For ExxonMobil, 2015 marked the first time in more than two decades it didn’t fully replace production with new reserves. It reported replacing 67 percent of 2015 output. In the past, shrinking reserves could send investors and executives into a panic over a company’s future. These days, with ultralow oil prices, “it becomes less important” to replenish stockpiles, said Luca Bertelli, chief exploration officer at Italian producer Eni.

 

Eni has shifted spending from high-risk, high-reward projects in favor of squeezing more out of producing fields, Bertelli said. Producers are responding to low prices by pulling back on new exploration in favor of maximizing profits. The risk is that cutting back on new projects now, when prices are low, could lead to shortages and price spikes in the future. Historically, energy companies spent heavily in the present to find resources for the future.
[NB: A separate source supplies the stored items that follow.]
/-- CLS_RUN on a stream that holds a whole answer behind at most DRAIN_MAX unsolicited frames. -/
theorem clsRun_answered (hi : s.incoming = []) (hr : s.rxbuf = wires l ++ wire a data ++ rest)
    (hl : ∀ p ∈ l, unsolicited p.1 = true ∧ goodFrame s.frameContext s.handler p = true)
    (hmax : l.length ≤ s.cfg.drainMax) (ha : unsolicited a = false)
    (hg : goodFrame s.frameContext s.handler (a, data) = true) :
    ∃ t, clsRun s = ret (frameMessage a data) t ∧ Answered l a rest s t := by
  obtain ⟨t, hdrain, ht⟩ := drain_wires (s.cfg.drainMax - l.length) (wire a data ++ rest) l (setDrainCnt 0 s) hi
    (by rw [setDrainCnt_rxbuf, hr, List.append_assoc]) hl
  rw [Nat.sub_add_cancel hmax] at hdrain
  obtain ⟨-, hnote, hstatus⟩ := frameOutcome_answer ha t.verbose data
  have hans : drain (s.cfg.drainMax - l.length) t = ret (frameMessage a data) (afterFrame a data rest t) :=
    drain_answer _ (ht.incoming.trans hi) ht.rxbuf ha (by rw [ht.context, ht.handler]; exact hg)
  refine ⟨afterFrame a data rest t, hdrain.trans hans, rfl, ht.incoming.trans hi, ?_, rfl, ?_, ?_⟩
  · rw [afterFrame_drainCnt, ht.drainCnt, setDrainCnt_drainCnt, Nat.zero_add]
  · rw [afterFrame_notelog, hnote, List.append_nil, ht.notelog]
    rfl
  · rw [afterFrame_statuslog, hstatus, List.append_nil, ht.statuslog]
    rfl

end

/-- Settles O20: the lock is in none of what `clsRun_answered` asks for. -/
theorem clsRunReturnsTheFirstAnswer : Obligations.ClsRunReturnsTheFirstAnswer := by
  intro s l a data rest hi hr hl hmax ha hg
  obtain ⟨t, hrun, ht⟩ := clsRun_answered (s := { s with busy := true }) hi hr hl hmax ha hg
  have hreplies : t.replies = s.replies := by
    obtain ⟨-, -, h⟩ := (does_clsRun (ok := True) { s with busy := true }).lock
    rwa [hrun] at h
  refine ⟨finish (.message (frameMessage a data)) t, ?_, ?_, ht.rxbuf, ht.drainCnt, ht.hdr, ht.notelog, ht.statuslog⟩
  · rw [exec_clsRun_eq, transact_eq, hrun]
    rfl
  · rw [finish_replies, hreplies]

/-- Settles O21: the last of the frames meets what is left of the bound, nothing. -/
theorem floodExhaustsTheDrain : Obligations.FloodExhaustsTheDrain := by
  intro s l rest hi hr hl hlen
  obtain rfl | ⟨init, p, rfl⟩ := List.eq_nil_or_concat' l
  · cases hlen
  rw [List.length_append, List.length_singleton, Nat.add_right_cancel_iff] at hlen
  have hlast : unsolicited p.1 = true ∧ goodFrame s.frameContext s.handler p = true := hl p (by simp)
  obtain ⟨t, hdrain, ht⟩ := drain_wires 0 (wire p.1 p.2 ++ rest) init (setDrainCnt 0 { s with busy := true }) hi
    (by simp [hr, wires]) (fun q hq => hl q (by simp [hq]))
  have hend : clsRun { s with busy := true } = raise (.drainExhausted t.drainCnt) (afterFrame p.1 p.2 rest t) := by
    rw [clsRun, ← hlen, ← Nat.zero_add init.length, hdrain, drain_unsolicited 0 (ht.incoming.trans hi) ht.rxbuf hlast.1
      (by rw [ht.context, ht.handler]; exact hlast.2), if_pos rfl]
  have hcnt : t.drainCnt = s.cfg.drainMax := by rw [ht.drainCnt, setDrainCnt_drainCnt, Nat.zero_add, hlen]
  have hreplies : t.replies = s.replies := by
    obtain ⟨-, -, h⟩ := (does_clsRun (ok := True) { s with busy := true }).lock
    rwa [hend] at h
  refine ⟨finish (.error (.drainExhausted t.drainCnt)) (afterFrame p.1 p.2 rest t), ?_, ?_, rfl, hcnt, ?_, ?_⟩
  · rw [exec_clsRun_eq, transact_eq, hend]
    rfl
  · rw [finish_replies, afterFrame_replies, hreplies, hcnt]
  · rw [finish_notelog, afterFrame_notelog, ht.notelog, ht.verbose]
    simp
  · rw [finish_statuslog, afterFrame_statuslog, ht.statuslog]
    simp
But the oil glut has forced companies to cut spending wherever they can.

 

Because of accounting rules, there is another drain on proved reserves: low prices. The U.S. Securities and Exchange Commission defines proved reserves as oil and gas that can be produced at a profit. Some reserves are too expensive to extract profitably at today’s prices, and that has forced some companies to remove barrels from their books.

 

 

 

Low prices push banks to scrutinize oil company financing

 

(Wall Street Journal; March 29) - Just a few years ago, when oil sold for about $100 a barrel, London banks were lining up to give international oil explorers access to billions of dollars to finance new drilling and projects. But as oil prices stay mired in a funk, the money is drying up. Senior executives from companies such as U.K.-based Tullow Oil and Cairn Energy have been meeting with their bankers for a biannual review of the loans that allow them to keep drilling and building out projects.

 

For many European companies, it has been a nail-biting experience, as banks worry about the growing pile of debt taken on by oil companies with little or no profits. Several companies said they expect their ability to tap credit lines to be diminished after the reviews. Some lenders have brought in teams that specialize in corporate restructuring to scrutinize companies’ balance sheets, spending and assets. The scrutiny comes as oil-company debt emerges as an issue across the world with prices near $40 a barrel.

 

Globally, the net debt of publicly listed oil and gas companies has nearly tripled over the past decade to $549 billion in 2015, excluding state-owned oil companies, according to Wood Mackenzie. If a bank decides a company has already borrowed more than it can afford, the reviews could trigger repayment, more cost cuts or even a fire sale of assets to raise cash. Oil companies are facing similar biannual reviews in the U.S., where many small and midsize companies borrowed heavily to expand during the shale boom.

 

 

 

Airship buyer sees potential customers in remote oil fields

 

(Bloomberg; March 30) - Lockheed Martin has won an order for up to 12 airships worth $480 million as lower crude prices spur cost-conscious oil and gas companies to consider aircraft able to carry workers and cargo to remote locations without the need for investing in runways and roads. Deliveries to U.K.-based Straightline Aviation will begin in 2018 and span about two years. The company said it is talking with potential users including Alaska oil field operators that have struggled with costly ice roads.

 

Lockheed Martin’s LMH-1 airship is designed to carry 20 metric tons of freight and 19 passengers, plus crew. It is about 300 feet long, filled with helium, and has a cargo bay that measures 10 feet by 10 feet by 60 feet. The craft can land without the traditional mooring mast, cutting the cost of ground infrastructure, and burns less fuel than conventional aircraft, according to the company.

 

The airships of Lockheed Martin and chief competitor Hybrid Air Vehicles are a legacy of an abandoned Pentagon project to develop a military blimp to undertake surveillance work in Afghanistan. “Building huge infrastructure might have been acceptable when oil was at $90 a barrel, but nowadays they need to make economies like the rest of the planet,” Straightline CEO Mike Kendrick said. The heavy-lift helicopters that handle most air cargo trips to remote locations cost seven times as much per ton mile, he said.